START Data to process
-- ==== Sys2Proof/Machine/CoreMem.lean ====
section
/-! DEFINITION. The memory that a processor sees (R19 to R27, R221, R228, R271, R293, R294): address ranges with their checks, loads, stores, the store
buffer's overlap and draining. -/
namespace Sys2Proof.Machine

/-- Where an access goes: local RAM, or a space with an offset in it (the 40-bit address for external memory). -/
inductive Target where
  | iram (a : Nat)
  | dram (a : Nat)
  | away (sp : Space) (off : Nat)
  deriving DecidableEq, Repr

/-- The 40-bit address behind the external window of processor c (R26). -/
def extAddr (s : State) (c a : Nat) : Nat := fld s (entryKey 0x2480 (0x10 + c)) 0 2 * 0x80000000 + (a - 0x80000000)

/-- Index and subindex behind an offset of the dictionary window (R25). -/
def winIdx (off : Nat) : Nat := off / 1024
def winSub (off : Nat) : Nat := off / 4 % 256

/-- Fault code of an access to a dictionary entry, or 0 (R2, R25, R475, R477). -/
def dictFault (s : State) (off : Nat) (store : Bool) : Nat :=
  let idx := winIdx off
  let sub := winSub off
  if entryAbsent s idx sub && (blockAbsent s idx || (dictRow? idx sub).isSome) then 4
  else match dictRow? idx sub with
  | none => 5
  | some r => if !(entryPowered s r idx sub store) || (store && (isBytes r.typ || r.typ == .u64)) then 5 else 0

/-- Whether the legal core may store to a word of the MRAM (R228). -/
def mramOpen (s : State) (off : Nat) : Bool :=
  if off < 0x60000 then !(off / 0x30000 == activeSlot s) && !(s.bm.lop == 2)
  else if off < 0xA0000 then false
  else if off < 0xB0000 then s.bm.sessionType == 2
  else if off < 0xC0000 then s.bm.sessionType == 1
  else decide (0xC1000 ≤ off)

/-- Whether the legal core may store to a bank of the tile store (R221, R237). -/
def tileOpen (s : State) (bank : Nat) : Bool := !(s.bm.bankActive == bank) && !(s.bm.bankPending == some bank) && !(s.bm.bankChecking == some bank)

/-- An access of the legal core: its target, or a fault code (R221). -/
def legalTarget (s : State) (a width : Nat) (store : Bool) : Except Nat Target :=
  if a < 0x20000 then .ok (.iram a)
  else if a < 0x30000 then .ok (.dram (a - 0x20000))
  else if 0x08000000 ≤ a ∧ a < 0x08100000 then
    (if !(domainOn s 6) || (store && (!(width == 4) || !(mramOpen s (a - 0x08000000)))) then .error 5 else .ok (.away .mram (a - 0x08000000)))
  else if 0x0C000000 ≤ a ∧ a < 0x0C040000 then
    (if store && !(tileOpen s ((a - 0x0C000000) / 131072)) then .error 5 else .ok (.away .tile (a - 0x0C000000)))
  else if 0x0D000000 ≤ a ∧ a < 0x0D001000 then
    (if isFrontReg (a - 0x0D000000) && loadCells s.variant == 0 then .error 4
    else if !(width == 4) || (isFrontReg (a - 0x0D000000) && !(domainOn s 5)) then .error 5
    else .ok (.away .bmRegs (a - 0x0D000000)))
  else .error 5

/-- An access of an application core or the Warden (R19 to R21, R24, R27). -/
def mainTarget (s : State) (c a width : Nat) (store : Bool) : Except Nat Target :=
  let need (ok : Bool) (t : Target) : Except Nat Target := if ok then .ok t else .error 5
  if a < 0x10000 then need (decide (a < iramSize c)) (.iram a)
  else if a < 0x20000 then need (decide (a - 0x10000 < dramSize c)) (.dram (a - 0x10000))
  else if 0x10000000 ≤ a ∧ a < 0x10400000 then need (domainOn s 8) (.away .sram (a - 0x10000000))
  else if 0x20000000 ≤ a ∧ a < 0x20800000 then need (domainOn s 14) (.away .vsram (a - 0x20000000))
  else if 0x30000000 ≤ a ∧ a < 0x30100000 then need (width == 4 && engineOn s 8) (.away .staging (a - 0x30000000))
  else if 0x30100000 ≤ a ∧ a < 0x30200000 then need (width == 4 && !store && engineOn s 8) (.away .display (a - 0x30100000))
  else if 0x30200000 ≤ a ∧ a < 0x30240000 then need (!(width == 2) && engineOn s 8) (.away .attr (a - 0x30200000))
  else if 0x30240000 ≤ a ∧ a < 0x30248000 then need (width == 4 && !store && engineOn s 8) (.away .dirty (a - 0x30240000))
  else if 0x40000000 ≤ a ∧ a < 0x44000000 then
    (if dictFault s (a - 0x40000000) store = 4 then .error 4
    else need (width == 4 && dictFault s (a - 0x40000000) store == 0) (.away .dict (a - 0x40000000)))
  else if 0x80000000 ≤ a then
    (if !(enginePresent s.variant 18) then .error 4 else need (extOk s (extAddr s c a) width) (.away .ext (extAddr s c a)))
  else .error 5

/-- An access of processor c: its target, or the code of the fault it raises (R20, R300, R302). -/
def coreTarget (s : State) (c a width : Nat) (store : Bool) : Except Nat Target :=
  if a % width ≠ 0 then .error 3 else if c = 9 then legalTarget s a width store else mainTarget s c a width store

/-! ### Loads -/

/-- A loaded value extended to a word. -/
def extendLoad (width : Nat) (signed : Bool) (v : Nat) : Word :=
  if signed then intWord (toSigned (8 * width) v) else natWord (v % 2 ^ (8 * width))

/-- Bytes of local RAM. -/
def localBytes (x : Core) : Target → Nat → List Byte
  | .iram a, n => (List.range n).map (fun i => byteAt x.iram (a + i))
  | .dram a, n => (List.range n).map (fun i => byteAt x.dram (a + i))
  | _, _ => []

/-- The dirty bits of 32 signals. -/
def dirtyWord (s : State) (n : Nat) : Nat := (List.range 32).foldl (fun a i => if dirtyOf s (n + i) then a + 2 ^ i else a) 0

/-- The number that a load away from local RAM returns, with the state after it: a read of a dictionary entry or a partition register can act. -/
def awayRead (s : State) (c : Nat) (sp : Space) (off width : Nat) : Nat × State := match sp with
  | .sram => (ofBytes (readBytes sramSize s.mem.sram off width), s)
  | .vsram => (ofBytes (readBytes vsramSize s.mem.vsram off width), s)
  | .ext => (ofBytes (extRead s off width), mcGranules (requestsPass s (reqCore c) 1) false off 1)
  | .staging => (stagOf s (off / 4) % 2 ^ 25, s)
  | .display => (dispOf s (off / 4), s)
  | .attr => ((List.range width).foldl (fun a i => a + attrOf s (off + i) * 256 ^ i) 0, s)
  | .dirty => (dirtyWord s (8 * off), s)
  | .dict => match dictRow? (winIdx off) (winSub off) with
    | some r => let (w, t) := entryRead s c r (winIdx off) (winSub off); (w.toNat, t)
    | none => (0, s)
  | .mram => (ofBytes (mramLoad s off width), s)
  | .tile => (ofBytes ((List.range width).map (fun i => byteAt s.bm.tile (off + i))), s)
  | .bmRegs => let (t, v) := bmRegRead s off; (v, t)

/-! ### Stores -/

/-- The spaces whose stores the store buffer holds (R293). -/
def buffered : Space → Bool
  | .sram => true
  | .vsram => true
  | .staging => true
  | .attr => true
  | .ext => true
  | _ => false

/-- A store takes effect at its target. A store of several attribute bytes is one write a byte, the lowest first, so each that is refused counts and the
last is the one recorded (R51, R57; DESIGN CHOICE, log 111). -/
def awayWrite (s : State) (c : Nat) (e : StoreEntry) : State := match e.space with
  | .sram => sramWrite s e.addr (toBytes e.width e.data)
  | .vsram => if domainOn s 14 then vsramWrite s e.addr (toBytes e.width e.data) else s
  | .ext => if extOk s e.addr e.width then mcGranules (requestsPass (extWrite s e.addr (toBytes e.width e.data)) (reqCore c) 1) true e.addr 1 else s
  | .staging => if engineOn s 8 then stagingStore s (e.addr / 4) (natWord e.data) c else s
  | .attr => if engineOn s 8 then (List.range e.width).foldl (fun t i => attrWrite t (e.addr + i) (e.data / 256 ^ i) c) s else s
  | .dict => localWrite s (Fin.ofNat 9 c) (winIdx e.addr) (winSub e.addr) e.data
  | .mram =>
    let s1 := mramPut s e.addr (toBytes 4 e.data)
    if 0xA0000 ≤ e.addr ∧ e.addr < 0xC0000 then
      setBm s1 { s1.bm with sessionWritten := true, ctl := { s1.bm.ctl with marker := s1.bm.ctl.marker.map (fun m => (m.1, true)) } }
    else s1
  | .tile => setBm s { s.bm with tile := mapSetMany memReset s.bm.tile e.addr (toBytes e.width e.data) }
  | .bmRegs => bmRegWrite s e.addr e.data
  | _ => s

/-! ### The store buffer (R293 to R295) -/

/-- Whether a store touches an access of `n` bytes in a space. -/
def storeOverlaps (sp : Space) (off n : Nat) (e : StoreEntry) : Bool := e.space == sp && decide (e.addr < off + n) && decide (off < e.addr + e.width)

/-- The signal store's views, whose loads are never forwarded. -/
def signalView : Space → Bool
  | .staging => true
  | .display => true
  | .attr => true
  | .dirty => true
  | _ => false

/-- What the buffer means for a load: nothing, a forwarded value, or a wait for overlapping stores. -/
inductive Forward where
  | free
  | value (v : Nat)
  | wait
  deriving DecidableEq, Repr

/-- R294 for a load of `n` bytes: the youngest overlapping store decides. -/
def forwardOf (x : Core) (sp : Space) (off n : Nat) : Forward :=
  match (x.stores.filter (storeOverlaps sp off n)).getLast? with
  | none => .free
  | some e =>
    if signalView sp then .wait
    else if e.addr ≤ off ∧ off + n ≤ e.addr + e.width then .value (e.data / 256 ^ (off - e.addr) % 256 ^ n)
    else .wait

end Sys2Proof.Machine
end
END Data to process
Requirement. From the line holding "def storeOverlaps (sp" down to the last line of the records above, restate each line exactly as written.

Answer to the exercise.
def storeOverlaps (sp : Space) (off n : Nat) (e : StoreEntry) : Bool := e.space == sp && decide (e.addr < off + n) && decide (off < e.addr + e.width)

/-- The signal store's views, whose loads are never forwarded. -/
def signalView : Space → Bool
  | .staging => true
  | .display => true
  | .attr => true
  | .dirty => true
  | _ => false

/-- What the buffer means for a load: nothing, a forwarded value, or a wait for overlapping stores. -/
inductive Forward where
  | free
  | value (v : Nat)
  | wait
  deriving DecidableEq, Repr

/-- R294 for a load of `n` bytes: the youngest overlapping store decides. -/
def forwardOf (x : Core) (sp : Space) (off n : Nat) : Forward :=
  match (x.stores.filter (storeOverlaps sp off n)).getLast? with
  | none => .free
  | some e =>
    if signalView sp then .wait
    else if e.addr ≤ off ∧ off + n ≤ e.addr + e.width then .value (e.data / 256 ^ (off - e.addr) % 256 ^ n)
    else .wait

end Sys2Proof.Machine
end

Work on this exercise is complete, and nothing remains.